Une obsession occidentale : les origines de l’humanité. Il y a environ – 35000 ans, naissance de l’expression artistique…)

Paléolithique : environnement subi.

Néolithique : environnement construit.

Il y a entre -20000 et -40000 ans, 4 ou 5 espèces d’humains :

Neandertal ;  Florès ; Sapiens ; Denisova.

 

 

Psychanalyse : Accréditation du manichéisme, autrement dit, du bien et du mal, de l’innocence et de la culpabilité (chrétienne) ; en clair, l’humain et l’animal, notre dualité constitutive (peut-être après la femelle et le mâle).

Il est urgent de dépasser la psychanalyse.

 

 

 



Les pensées alambiquées du bicéphale. Métaphore filée du travail mené entre Patrick et moi. L’informe comme pur degré du réel ; la réflexivité comme pur degré de la pensée.

 

 





Behaviorisme : Traitement humain comparable au chien de Pavlov.

Concept de « comportement » se substituant à celui d’esprit ou de conscience. Regard : le conditionnement ne démontre qu’une chose, sa toute-puissance, quel qu’en soit le sens. Il n’éradique pas les concepts d’esprit ou de conscience, il renforce l’idée qu’ils sont le fait d’un conditionnement. Ce que le behaviorisme doit saisir pour être pertinent : pourquoi nous sommes-nous ainsi domestiqués les uns les autres ? Par nécessité.

 

 

Japon, tabou non sexuel, mais porté sur l’expressivité du visage, d’où la nécessité de porter un masque.

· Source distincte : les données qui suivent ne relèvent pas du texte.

-- ==== Sys2Proof/Machine/Power.lean ====
section
/-! DEFINITION. Resets, the stop procedure, the modes, supply monitors, wake and survey campaigns, block resets (20 R425 to R447). -/

namespace Sys2Proof.Machine

/-- PWR fields changed. -/
def State.modPwr (s : State) (f : Pwr → Pwr) : State := { s with pwr := f s.pwr }

/-! ### Resets (20 R432 to R436) -/

/-- A fault-log entry of a supply: by the AOS while the main domain does not run (22 R488). -/
def State.logAny (s : State) (code cls unit : Nat) (data : List Byte) : State :=
  if s.tim.counting then s.log code cls unit data else s.logAos code cls unit data

/-- The main domain restarts (20 R432 reach B and C, R436): its state takes its reset values and DRAM is lost; kept are the AOS, fuses,
flash and factory data. An ACTIVATE of mode 1 that has waited is applied. `hold` says that what lasts to the next reset of reach B stays (04 R102; 14 R313). -/
def mainReset (s : State) (phase : Phase) (rails hold : Bool) : State :=
  { pending := s.pending, free := s.free, flash := s.flash, fuses := s.fuses, fact := s.fact
    aos := { s.aos with rtc := s.rtcSec, rtcTick := 0 }
    pads := { ilkN := s.pads.ilkN, gpioIn := s.pads.gpioIn }
    pwr := {
      phase := phase, rails := rails, feedAOk := s.pwr.feedAOk, feedBOk := s.pwr.feedBOk, vwarnMon := s.pwr.vwarnMon
      warn := s.pwr.warn, vrst := s.pwr.vrst, vao := s.pwr.vao, rstHeld := s.pwr.rstHeld, busSeen := s.pwr.busSeen
      causeVao := s.pwr.causeVao, causeMain := s.pwr.causeMain, causeVrst := s.pwr.causeVrst, causeRst := s.pwr.causeRst
      causeActivate := s.pwr.causeActivate || s.cfg.actNext, causeWake := s.pwr.causeWake, wakeCause := s.pwr.wakeCause, woken := s.pwr.woken
      wakeKept := s.pwr.wakeKept, bootCount := s.pwr.bootCount, surveyCycles := s.pwr.surveyCycles }
    adc := adcFresh s.fact s.aos (hold && s.adc.polHold)
    mem := { spareOut := hold && s.mem.spareOut, spareHold := hold && s.mem.spareHold }
    cfg := { wakePolicy := s.cfg.wakePolicy, overlay := s.cfg.overlay, wakeS := s.cfg.wakeS } }

/-- A reset of reach C (20 R432, R433): to step 2 with the rails up; without effect on the step while the rails are off. -/
def reachC (s : State) : State :=
  match s.pwr.phase with
  | .rails => s
  | _ => mainReset (s.modPwr fun p => { p with woken := false }) .pll true true

/-- A reset of reach B (20 R432, R433): the rails go off, start-up waits at step 1. In standby the module stays in standby (R431). -/
def reachB (s : State) : State :=
  match s.pwr.phase with
  | .standby => s
  | _ => mainReset (s.modPwr fun p => { p with woken := false }) .rails false false

/-- A reset of reach A (20 R432, R435): everything but fuses, flash and factory data. -/
def reachA (s : State) : State :=
  { pending := s.pending, free := s.free, flash := s.flash, fuses := s.fuses, fact := s.fact
    pads := { ilkN := s.pads.ilkN, gpioIn := s.pads.gpioIn }
    pwr := { rstHeld := s.pwr.rstHeld }
    adc := adcFresh s.fact {} false }

/-! ### Standby and sleep (20 R428 to R430) -/

/-- Standby is entered (20 R430): sessions closed, rails off, DRAM lost; the wake timer counts from here, 0 leaving it disarmed. -/
def enterStandby (s : State) (wakeS : Nat) : State :=
  (mainReset s.closeAll .standby false false).modPwr fun p => { p with wakeTimer := if wakeS = 0 then none else some wakeS, woken := false }

/-- Sleep is entered from an acquisition (14 R310); in a survey campaign the wake timer runs from here (20 R447). -/
def enterSleep (s : State) : State :=
  (memSleep s).modPwr fun p => { p with
    phase := .sleep, stopTo := .sleep, wakeTimer := if p.survey ∧ s.cfg.wakeS ≠ 0 then some s.cfg.wakeS else none }

/-- The data path at rest after an acquisition (05 R129, R131; 20 R429); the timing clock comes from the system PLL again (01 R17). -/
def pathEnd (s : State) : State :=
  let s := acqEndRing s
  let s := netAcqEnd (zonAcqEnd (dtsAcqEnd (qsAcqEnd (decAcqEnd s))))
  let s := abortSeeding (s.clockFrom false)
  settleRole { s with
    rxf := s.rxf.suspend
    til := { s.til with running := false, k := 0, shedding := false, kPend := none, blocksRun := s.conf.probe.nblocks }
    adc := { s.adc with running := false }
    pads := s.pads.dark
    prb := { s.prb with epoch := none, launching := false, arm := .off }
    bgw := { s.bgw with tasks := s.bgw.tasks.mapIdx fun i x => if i = 2 ∨ i = 4 ∨ i = 6 then { x with running := false } else x } }

/-- A survey cycle has completed step 5 (20 R447). -/
def surveyDone (s : State) : State :=
  let s := s.modPwr fun p => { p with surveyCycles := wrapAdd 32 p.surveyCycles 1, int := p.int.raise 6 }
  if s.pwr.cycle.surveyEnd = 0 then enterSleep s else enterStandby s s.cfg.wakeS

/-- The ENDING heartbeat of a stream has left every port it waited on (15 R335). -/
def State.endingSent (s : State) (n : Nat) : Bool :=
  (s.stream n).ending && (s.net.portA.beats ++ s.net.portB.beats).all fun f => f.stream != n

/-- The stop procedure ends once every sheaf has finished and every enabled stream has sent its ENDING heartbeat (20 R429). -/
def stopCheck (s : State) : State :=
  let over_ := s.pwr.phase == .stopping && s.pwr.stopped && !s.pwr.draining && s.til.quiet &&
    (List.range 16).all fun n => (s.strCfg n).en != 1 || s.endingSent n
  if !over_ then s
  else
    let s := pathEnd s
    match s.pwr.stopTo with
    | .sleep => enterSleep s
    | .standby w => enterStandby s w
    | .survey => surveyDone s

/-- The stop procedure begins (20 R429); before an epoch exists there is no boundary to wait for. -/
def beginStop (s : State) (dest : StopTo) : State :=
  match s.pwr.phase with
  | .acquisition =>
    let s := s.modPwr fun p => { p with phase := .stopping, stopTo := dest, stopped := false, draining := false }
    stopCheck (if s.prb.epoch.isNone then endLaunches s s.tim.tick else s)
  | .stopping => s.modPwr fun p => { p with stopTo := dest, draining := p.draining && dest == .survey }
  | _ => s

/-- An acquisition starts from sleep (20 R428, R447): with SURVEY_EN it is that of a survey cycle. -/
def startAcq (s : State) : State :=
  let on : Bool := s.conf.power.surveyEn == 1
  acqBegin (s.modPwr fun p => { p with survey := on, cycle := s.conf.power, wakeTimer := none })

/-! ### Mode commands (18 R400; 20 R428 to R430) -/

/-- ACQ_START (19 R415; 20 R428, R429). -/
def acqStartCmd (s : State) : State × Response :=
  match s.pwr.phase with
  | .golden => (s, plain .denied)
  | .sleep => if s.pwr.standbyWait.isSome then (s, plain .busy) else (startAcq s, plain .deferred)
  | .acquisition => (s, plain .ok)
  | _ => (s, plain .busy)

/-- ACQ_STOP (20 R428, R429): in a survey acquisition the campaign goes on with its end action. -/
def acqStopCmd (s : State) : State × Response :=
  match s.pwr.phase with
  | .acquisition => (beginStop s (if s.pwr.survey then .survey else .sleep), plain .ok)
  | _ => (s, plain .ok)

/-- SLEEP (20 R428, R429): the campaign is suspended. -/
def sleepCmd (s : State) : State × Response :=
  let s := s.modPwr fun p => { p with survey := false, wakeTimer := none }
  (stopCheck (beginStop s .sleep), plain .ok)

/-- STANDBY (20 R430): answered at once, carried out after 100 ms. -/
def standbyCmd (s : State) (wakeS : Nat) : State × Response :=
  if s.mode = 0 then (s, plain (if s.pwr.phase = .golden then .denied else .busy))
  else (s.modPwr fun p => { p with standbyWait := some wakeS, standbyTick := s.tim.tick }, plain .ok)

/-- STANDBY_ENTRY: the 100 ms are over (20 R430). -/
def standbyEntry (s : State) : State :=
  match s.pwr.standbyWait with
  | none => s
  | some w =>
    let s := (s.advance (s.pwr.standbyTick + 100 * msTicks)).modPwr fun p => { p with standbyWait := none, survey := false }
    match s.pwr.phase with
    | .sleep => enterStandby s w
    | _ => stopCheck (beginStop s (.standby w))

/-! ### Survey campaigns (20 R447) -/

/-- SURVEY_ACQ_S after the first launch (20 R447 steps 3 and 4). -/
def surveyAcqEnd (s : State) : State :=
  if s.acquiring ∧ s.pwr.survey ∧ s.prb.launched then
    let t := s.epochTick + s.pwr.cycle.surveyAcqS * secTicks
    beginStop (s.advance t) .survey
  else s

/-- The drain of step 5 completes or times out (20 R447). -/
def surveyDrainEnd (s : State) : State :=
  if s.pwr.phase = .stopping ∧ s.pwr.draining then stopCheck (s.modPwr fun p => { p with draining := false }) else s

/-! ### Wake from standby (20 R431) -/

/-- The module starts from standby; while VRST is asserted the first wake is kept. `by_` are the bits of PWR_WAKE_CAUSE. -/
def wakeUp (s : State) (by_ : BitVec 3) : State :=
  if s.pwr.vrst then (if s.pwr.wakeKept then s else s.modPwr fun p => { p with wakeKept := true, wakeCause := by_ })
  else s.modPwr fun p => { p with phase := .rails, wakeKept := false, wakeCause := by_, causeWake := true, woken := true, wakeTimer := none }

/-- The wake timer may wake the module: enabled by WAKE_POLICY and armed. -/
def State.timerWakes (s : State) : Bool := bit s.cfg.wakePolicy 0 && s.pwr.wakeTimer.isSome

/-- WAKE_IN may wake the module. -/
def State.pinWakes (s : State) : Bool := bit s.cfg.wakePolicy 1

/-- PWR_WAKE_CAUSE of the sources seen in one crystal period (01 R27; 20 R431). -/
def wakeBits (timer pin : Bool) : BitVec 3 := BitVec.ofNat 3 (b2n timer + 2 * b2n pin)

/-- WAKE_IN_EDGE (20 R431). -/
def wakeEdge (s : State) (rising timerToo : Bool) : State :=
  if s.pwr.phase ≠ .standby ∨ !s.pinWakes ∨ rising = bit s.cfg.wakePolicy 2 then s
  else wakeUp s (wakeBits (timerToo && s.timerWakes) true)

/-- WAKE_TIMER_EXPIRY: a wake from standby (20 R431), or a survey cycle in sleep (R447). -/
def wakeTimer (s : State) (pinToo : Bool) : State :=
  match s.pwr.phase with
  | .standby => if s.timerWakes then wakeUp s (wakeBits true (pinToo && s.pinWakes)) else s
  | .sleep => if s.pwr.survey ∧ s.pwr.wakeTimer.isSome ∧ s.pwr.standbyWait = none then startAcq s else s
  | _ => s

/-! ### Supply monitors and reset sources (20 R425 to R427, R432 to R435) -/

/-- The first application of a valid bus (20 R431, R432): with HOLD_ON_POWER the module stays in standby until a wake source. -/
def mainPowerOn (s : State) : State :=
  if s.pwr.busSeen ∨ s.pwr.vao ∨ s.pwr.phase ≠ .rails then s
  else
    let opt := if s.flash.opt.good then s.flash.opt else {}
    let s := s.modPwr fun p => { p with busSeen := true, vrst := false, causeMain := true }
    if bit opt.wakePolicy 3 then
      { s with
        pwr := { s.pwr with phase := .standby, wakeTimer := none }
        cfg := { s.cfg with wakePolicy := opt.wakePolicy } }
    else s.modPwr fun p => { p with wakeCause := 4#3 }

/-- VAO_MONITOR_ASSERT, reach A. -/
def vaoAssert (s : State) : State := reachA s

/-- VAO_MONITOR_RELEASE. -/
def vaoRelease (s : State) : State := s.modPwr fun p => { p with vao := false }

/-- VRST_ASSERT (20 R425, R427): the power-loss entry, then the rails go off. -/
def vrstAssert (s : State) (busMv aMv bMv : Nat) : State :=
  if s.pwr.vrst then s
  else
    let s := s.logAos 0x0101 3 0 (leBytes 2 busMv ++ leBytes 2 aMv ++ leBytes 2 bMv)
    let s := { s with
      aos := { s.aos with lossBoot := s.pwr.bootCount, lossRtc := s.rtcSec, lossCause := 2 }
      pwr := { s.pwr with vrst := true, causeVrst := true } }
    reachB s

/-- VRST_RELEASE (20 R425, R431, R433): the first one is the main power-on; a kept wake starts the module. -/
def vrstRelease (s : State) : State :=
  if !s.pwr.busSeen then mainPowerOn s
  else
    let s := s.modPwr fun p => { p with vrst := false }
    if s.pwr.phase = .standby ∧ s.pwr.wakeKept then wakeUp s s.pwr.wakeCause else s

/-- FEED_LOST (20 R425). -/
def feedLost (s : State) (feed mv : Nat) : State :=
  let ok := if feed = 0 then s.pwr.feedAOk else s.pwr.feedBOk
  if 1 < feed ∨ !ok then s
  else
    let s := s.modPwr fun p => if feed = 0 then { p with feedAOk := false, feedALosses := satAdd 16 p.feedALosses 1, int := p.int.raise 2 }
      else { p with feedBOk := false, feedBLosses := satAdd 16 p.feedBLosses 1, int := p.int.raise 2 }
    s.pulse.logAny 0x0102 2 feed (leBytes 2 mv)

/-- FEED_RESTORED (20 R425). -/
def feedRestored (s : State) (feed : Nat) : State :=
  let ok := if feed = 0 then s.pwr.feedAOk else s.pwr.feedBOk
  if 1 < feed ∨ ok then s
  else s.modPwr fun p =>
    let p := if feed = 0 then { p with feedAOk := true } else { p with feedBOk := true }
    { p with int := p.int.raiseIf p.configured 3 }

/-- VWARN_ASSERT (20 R425, R426). -/
def vwarnAssert (s : State) (mv : Nat) : State :=
  if s.pwr.vwarnMon then s
  else
    let s := s.modPwr fun p => { p with vwarnMon := true, warn := true, warns := satAdd 16 p.warns 1, int := p.int.raise 0 }
    s.logAny 0x0103 0 0 (leBytes 2 mv)

/-- VWARN_RELEASE (20 R425, R426). -/
def vwarnRelease (s : State) : State :=
  if !s.pwr.vwarnMon then s
  else (if s.pwr.warn then s.holdFlags else s).modPwr fun p => { p with
    vwarnMon := false, warn := false, int := p.int.raiseIf p.configured 1 }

Shinto : religion narrant la création du monde comme étant naît de la jouissance orgasmique d’un dieu mâle et d’un dieu femelle qui procréaient le monde. Hégémonie du plaisir. Sacralisation.

Hiroshima : figure du père, antihéros (mort à la guerre, péri devant les machines écrasantes – assimilées ou sublimées en robots dans les mangas.)

 

 

 

Quand je parle, je censure mon intelligence ; quand j’écris, je censure ma connerie.

 

 

Propos sur la peine de mort. Je préfère détourner leur cerveau qu’anéantir des potentiels mal utilisés.

 





Le cas Freud – Se concentrer sur le contenu de l’esprit sans se soucier des fonctionnements du cerveau (or le contenu de l’esprit est la mise en scène de l’activité cérébrale).

Actes manqués, jeux de mots (lapsus), surmoi, principe de plaisir, l’envie du pénis, etc. sont les symptômes de son homosexualité refoulée (ou du moins en grande partie).

Freud a systématisé son cas, en a fait une généralité.

 



 



Il n’existe toujours pas d’explication acceptée de l’anesthésie, procédé par lequel certains composants provoquent une inconscience réversible.

Malgré cela, on ne refuserait pas une anesthésie sous prétexte qu’on ne peut pas en expliquer le fonctionnement…

 

 

Proust- Ne pas avoir de nouveaux paysages sous les yeux mais voir avec de nouveaux yeux.